The younger Henry was also known for his athleticism and was often described as extremely handsome. Of course, there was a certain amount of required flattery going on in these descriptions. But the fact that Henry was over six feet tall, well-built (in his youth), and vividly complected in an era in which life was “nasty, brutish, and short” counted for a lot. Compact, wiry Jonathan Rhys Meyers, seen in terms of Tudor standards, was a very odd choice; a taller, more robust Henry—think, for example, of a slimmed-down Russell Crowe—would have preserved some aesthetic continuity with the real Henry. Joan Bergin, in her costuming, tried to do just this by creatively combining authentic Tudor styling with fashion from other eras—Degas paintings, Balenciaga couture—in order to achieve a “more modern sensibility.” She called this process “deconstructed Tudor.”
15
But Jonathan Rhys Meyers wasn’t even a “deconstructed” Henry; he was a radically resculpted one.

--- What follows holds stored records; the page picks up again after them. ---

-- ==== Sys2Proof/Machine/Manage.lean ====
section
/-!
DEFINITION. The execution of the other management operations: levels, order, pool (R147), ports, trunk, conditions, notices
(R148), INJECT (R149) and an op that names no operation (R144).
-/

namespace Sys2Proof.Machine

/-! ### Levels, order and pool -/

/-- The ticket and sub-state bytes of READ-LEVEL, 0 and 0 when nothing is in service (section 10.5.2). -/
def serviceBytes : Option ServiceRecord → List Byte
  | some r => [r.ticket, subStateCode r.phase]
  | none => [0, 0]

/-- The data of a READ-LEVEL reply (section 10.5.2). -/
def levelData (l : LevelId) (level : Level) (inService : Option ServiceRecord) : List Byte :=
  [byteOf l, level.settings.limit, policyCode level.settings.policy, flagByte level.settings.coalesce,
    level.settings.timeout, level.settings.retries, flagByte level.masked, byteOf level.queue.length] ++
  numberBytes level.counts.dispatched ++ numberBytes level.counts.done ++ numberBytes level.counts.rejected ++
  numberBytes level.counts.lapsed ++ numberBytes level.counts.dropped ++ numberBytes level.counts.flushed ++
  numberBytes level.counts.highWater ++ serviceBytes inService

/-- The clear option of READ-LEVEL: six counts become 0, high-water the queue length (R99). -/
def Level.clearCounts (level : Level) : Level :=
  { level with counts := { LevelCounts.initial with highWater := BitVec.ofNat 16 level.queue.length } }

/-- READ-LEVEL with legal operands (R99). -/
def State.readLevelOf (s : State) (q : QueuedRequest) (l : LevelId) (clear : Bool) : State :=
  (if clear then s.setLevel l (s.levelAt l).clearCounts else s).answer q .ok
    (levelData l (s.levelAt l) (s.inServiceAt l))

/-- READ_LEVEL (R99, R147). -/
def execReadLevel (s : State) : Host.Outcome State Fault Refusal :=
  whenRunning s fun s => s.executeOp opReadLevel 2 fun q s =>
    match boundedOperand 16 (operand q.operands 0), flagOperand (operand q.operands 1) with
    | some l, some clear => s.readLevelOf q l clear
    | _, _ => s.answer q .illegal []

/-- WRITE-LEVEL with legal operands: CONFLICT when the limit is below the queue length (R98). -/
def State.writeLevelOf (s : State) (q : QueuedRequest) (l : LevelId) (settings : LevelSettings) : State :=
  if settings.limit.toNat < (s.levelAt l).queue.length then s.answer q .conflict []
  else (s.setLevel l { s.levelAt l with settings := settings }).answer q .ok []

/-- WRITE_LEVEL (R98, R147). -/
def execWriteLevel (s : State) : Host.Outcome State Fault Refusal :=
  whenRunning s fun s => s.executeOp opWriteLevel 6 fun q s =>
    match boundedOperand 16 (operand q.operands 0), settingsOperand q.operands with
    | some l, some settings => s.writeLevelOf q l settings
    | _, _ => s.answer q .illegal []

/-- SET-ORDER with legal operands (R106). -/
def State.setOrderTo (s : State) (q : QueuedRequest) (mode : PriorityMode) (lowest : LevelId) (nesting : Nesting) :
    State :=
  (s.setService { s.service with mode := mode, lowest := lowest, nesting := nesting }).answer q .ok
    [modeCode mode, byteOf lowest, nestingCode nesting, byteOf s.service.lowest]

/-- SET_ORDER (R106, R147). -/
def execSetOrder (s : State) : Host.Outcome State Fault Refusal :=
  whenRunning s fun s => s.executeOp opSetOrder 3 fun q s =>
    match modeOperand (operand q.operands 0), boundedOperand 16 (operand q.operands 1),
      nestingOperand (operand q.operands 2) with
    | some mode, some lowest, some nesting => s.setOrderTo q mode lowest nesting
    | _, _, _ => s.answer q .illegal []

/-- The Level Unit with its whole mask replaced (R88). -/
def LevelUnit.withMask (u : LevelUnit) (mask : BitVec 16) : LevelUnit :=
  { u with levels := tabulate fun l => { look u.levels l with masked := member mask l } }

/-- MASK_LEVELS (R88, R147). -/
def execMaskLevels (s : State) : Host.Outcome State Fault Refusal :=
  whenRunning s fun s => s.executeOp opMaskLevels 2 fun q s =>
    (s.setLevelUnit (s.levelUnit.withMask (maskOperand q.operands))).answer q .ok (setBytes (maskOperand q.operands))

/-- The record in service at a level, if any, retired FLUSHED (R97). -/
def State.flushService (s : State) (l : LevelId) : State :=
  match s.inServiceAt l with
  | some r => s.retire l r .flushed
  | none => s

/-- Every pending record of a level freed, the flushed count raised by one for each (R97). -/
def State.emptyQueue (s : State) (l : LevelId) : State :=
  s.setLevel l { s.levelAt l with
    queue := []
    counts := { (s.levelAt l).counts with
      flushed := satAdd (s.levelAt l).counts.flushed (s.levelAt l).queue.length } }

/-- The RELEASE FLUSHED requests of freed records, from the head to the tail (R94, R97). -/
def State.releaseFlushed (s : State) (records : List Record) : State :=
  records.foldl (fun s r => s.releaseIfHeld r .flushed) s

/-- FLUSH-LEVEL's effect (R97). -/
def State.flush (s : State) (l : LevelId) : State :=
  ((s.flushService l).emptyQueue l).releaseFlushed (s.levelAt l).queue

/-- FLUSH_LEVEL (R97, R147). -/
def execFlushLevel (s : State) : Host.Outcome State Fault Refusal :=
  whenRunning s fun s => s.executeOp opFlushLevel 1 fun q s =>
    match boundedOperand 16 (operand q.operands 0) with
    | some l =>
      (s.flush l).answer q .ok [byteOf (s.levelAt l).queue.length, flagByte (s.inServiceAt l).isSome]
    | none => s.answer q .illegal []

/-- The data of a READ-POOL reply (R100). -/
def State.poolData (s : State) : List Byte :=
  [byteOf s.freeRecords, byteOf s.pendingRecords, byteOf s.recordsInService, byteOf s.recordsInTransmission,
    s.levelUnit.lowWater] ++ numberBytes s.levelUnit.refusals

/-- READ_POOL (R100, R147). -/
def execReadPool (s : State) : Host.Outcome State Fault Refusal :=
  whenRunning s fun s => s.executeOp opReadPool 0 fun q s =>
    (s.setLevelUnit { s.levelUnit with lowWater := byteOf s.freeRecords, refusals := 0 }).answer q .ok s.poolData

/-! ### Ports, trunk, conditions and notices -/

/-- The data of a READ-PORT reply (R18). -/
def portData (p : PortId) (port : FieldPort) : List Byte :=
  [byteOf p, portStateCode port.state, flagByte port.enabled, flagByte port.noticeEnabled, byteOf port.received.length,
    byteOf port.releases.length, port.conditions.zeroExtend 8]

/-- READ_PORT (R18, R148). -/
def execReadPort (s : State) : Host.Outcome State Fault Refusal :=
  whenRunning s fun s => s.executeOp opReadPort 1 fun q s =>
    match boundedOperand 6 (operand q.operands 0) with
    | some p => (s.setPort p { look s.ports p with conditions := 0 }).answer q .ok (portData p (look s.ports p))
    | none => s.answer q .illegal []

/-- A port being disabled (R25): both queues emptied, a RELEASE on the wire ended early. -/
def FieldPort.disable (port : FieldPort) : FieldPort :=
  { port with enabled := false, received := [], releases := [], headMarked := false, tx := port.tx.abort }

/-- A port given both settings (R23 to R25); the state of an enabled port follows its receiver. -/
def FieldPort.configure (port : FieldPort) (enabled noticeEnabled : Bool) : FieldPort :=
  if enabled then { port with enabled := true, noticeEnabled := noticeEnabled }
  else if port.enabled then { port.disable with noticeEnabled := noticeEnabled }
  else { port with noticeEnabled := noticeEnabled }

/-- WRITE-PORT with legal operands (R23). -/
def State.writePortOf (s : State) (q : QueuedRequest) (p : PortId) (enabled noticeEnabled : Bool) : State :=
  (s.setPort p ((look s.ports p).configure enabled noticeEnabled)).answer q .ok
    [byteOf p, portStateCode ((look s.ports p).configure enabled noticeEnabled).state]

/-- WRITE_PORT (R23, R148). -/
def execWritePort (s : State) : Host.Outcome State Fault Refusal :=
  whenRunning s fun s => s.executeOp opWritePort 3 fun q s =>
    match boundedOperand 6 (operand q.operands 0), flagOperand (operand q.operands 1),
      flagOperand (operand q.operands 2) with
    | some p, some enabled, some noticeEnabled => s.writePortOf q p enabled noticeEnabled
    | _, _, _ => s.answer q .illegal []

/-- The data of a READ-TRUNK reply (R127). -/
def State.trunkData (s : State) : List Byte :=
  [flagByte s.linkUp, pauseCode s.trunk.pause, s.trunk.conditions.zeroExtend 8] ++ numberBytes s.trunk.strays

/-- READ_TRUNK (R127). -/
def execReadTrunk (s : State) : Host.Outcome State Fault Refusal :=
  whenRunning s fun s => s.executeOp opReadTrunk 0 fun q s =>
    (s.setTrunk { s.trunk with conditions := 0, strays := 0 }).answer q .ok s.trunkData

/-- The `present`, `last_port` and `last_node` bytes of READ-CONDITION (R148). -/
def lastBytes : Option (Requester × Byte) → List Byte
  | some (r, node) => [1, byteOf r, node]
  | none => [0, 0, 0]

/-- The data of a READ-CONDITION reply (R69). -/
def conditionData (i : SlotId) (slot : ConditionSlot) : List Byte :=
  [byteOf i, trackStateCode slot.state] ++ lastBytes slot.last ++ numberBytes slot.changes ++ [slot.absorbed]

/-- READ_CONDITION (R69, R148). -/
def execReadCondition (s : State) : Host.Outcome State Fault Refusal :=
  whenRunning s fun s => s.executeOp opReadCondition 1 fun q s =>
    match boundedOperand 32 (operand q.operands 0) with
    | some i => s.answer q .ok (conditionData i (look s.conditions i))
    | none => s.answer q .illegal []

/-- Every condition slot cleared in one step (R70). -/
def State.clearAllConditions (s : State) : State := { s with conditions := Vector.replicate 32 ConditionSlot.initial }

/-- CLEAR_CONDITION (R70, R148): FFh names all slots. -/
def execClearCondition (s : State) : Host.Outcome State Fault Refusal :=
  whenRunning s fun s => s.executeOp opClearCondition 1 fun q s =>
    if operand q.operands 0 = 0xFF then s.clearAllConditions.answer q .ok []
    else
      match boundedOperand 32 (operand q.operands 0) with
      | some i => (s.setCondition i ConditionSlot.initial).answer q .ok []
      | none => s.answer q .illegal []

/-- A NOTICE on the wire whose kind is off is marked, so that an abort discards it (R135). -/
def GrantedFrame.cancelIfOff (enables : BitVec 5) : GrantedFrame → GrantedFrame
  | .notice frame cancelled => .notice frame (cancelled || !kindOn enables frame.kind)
  | .reply => .reply
  | .resend l t => .resend l t
  | .dispatch l t => .dispatch l t

/-- The trunk transmitter after NOTICE-ENABLE (R135). -/
def TrunkTransmitter.cancelIfOff (tx : TrunkTransmitter) (enables : BitVec 5) : TrunkTransmitter :=
  { tx with sending := tx.sending.map fun f => { f with granted := f.granted.cancelIfOff enables } }

/-- NOTICE-ENABLE's effect (R135). -/
def State.enableNotices (s : State) (enables : BitVec 5) : State :=
  (s.setNotices (s.notices.withEnables enables)).setTrunk { s.trunk with tx := s.trunk.tx.cancelIfOff enables }

/-- NOTICE_ENABLE (R135, R148). -/
def execNoticeEnable (s : State) : Host.Outcome State Fault Refusal :=
  whenRunning s fun s => s.executeOp opNoticeEnable 1 fun q s =>
    if 31 < (operand q.operands 0).toNat then s.answer q .illegal []
    else (s.enableNotices ((operand q.operands 0).truncate 5)).answer q .ok [operand q.operands 0]

/-! ### INJECT and an unknown op -/

/-- INJECT with legal operands: fills an empty slot and is answered later, or is answered BUSY (R57). -/
def State.injectEvent (s : State) (q : QueuedRequest) (e : Event) : State :=
  match s.classifier.injection with
  | some _ => s.answer q .busy []
  | none => (s.defer q).setClassifier { s.classifier with injection := some { event := e, reply := q.later } }

/-- INJECT (R57, R149). -/
def execInject (s : State) : Host.Outcome State Fault Refusal :=
  whenRunning s fun s => s.executeHead (fun q => q.op == opInject) fun q s =>
    if injectLengthOk q.operands then
      match injectedEvent q.operands with
      | some e => s.injectEvent q e
      | none => s.answer q .illegal []
    else s.answer q .malformed []

/-- UNSUPPORTED_OP (R144). -/
def execUnsupportedOp (s : State) : Host.Outcome State Fault Refusal :=
  whenRunning s fun s => s.executeHead (fun q => opUnknown q.op) fun q s => s.answer q .unsupported []

end Sys2Proof.Machine
end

Meyers, apparently, called quite a few of the shots here. He refused, for example, to gain weight—or to wear prosthetics—as the series went on. Both Hirst and Meyers have tried to justify this. Hirst has given a few different explanations. In a 2008 interview, he said that he didn’t want people to say, “Oh, look. That is Henry VIII. We wanted to get closer to the spirit of the thing, to a kind of reality. And the reality was that Henry was young, virile, very charismatic, very dangerous.”
16
In his 2011 interview with me, he began by saying that a “big body suit” would have looked ridiculous on Rhys Meyers’s “small head,” and he “never wanted to go down the line of a slightly comical Henry.”
17
Eventually, however, Hirst admitted to me that “we simply couldn’t have gotten Jonny to do it. He would not have been able to tolerate looking grotesque.”
18
Rhys Meyers has tried to justify his refusal in commercial terms. “Listen,” he told the
Sunday Times
when the show aired in the U.S. in 2007, “you’re trying to sell a historical period drama to a country like America—you do not want a big, fat, 250-pound, red-haired guy with a beard. It doesn’t let people embrace the fantastic monarch he was, because they’re not attracted to the package. Heroes do not look like Henry VIII. That is just the world we live in.”
19
Of course—setting aside the insult to redheads and Americans—Henry didn’t become fat overnight, and by the time that he did, he was hardly a “hero.” In another interview, Rhys Meyers admits that “I just didn’t want to be Fat Henry.”
20
That seems to have been the bottom line.

Natalie Dormer, the twenty-six-year-old actress who was chosen to play the role of Anne Boleyn, approached her assignment very differently. A longtime British history buff who had, in fact, hoped to study history at Cambridge (she misunderstood a question on her A-level exams and failed to get the necessary grade for acceptance), Natalie has strong opinions about the real Anne, and when she got the role, she was excited over the prospect of embodying her as accurately as possible. “I didn’t want to play her as this femme fatale—she was a genuine evangelical with a real religious belief in the Reformation.”
21
Dormer also came to the role well aware of the stereotypes and gender biases that had dogged Anne, both in her lifetime and in later representations.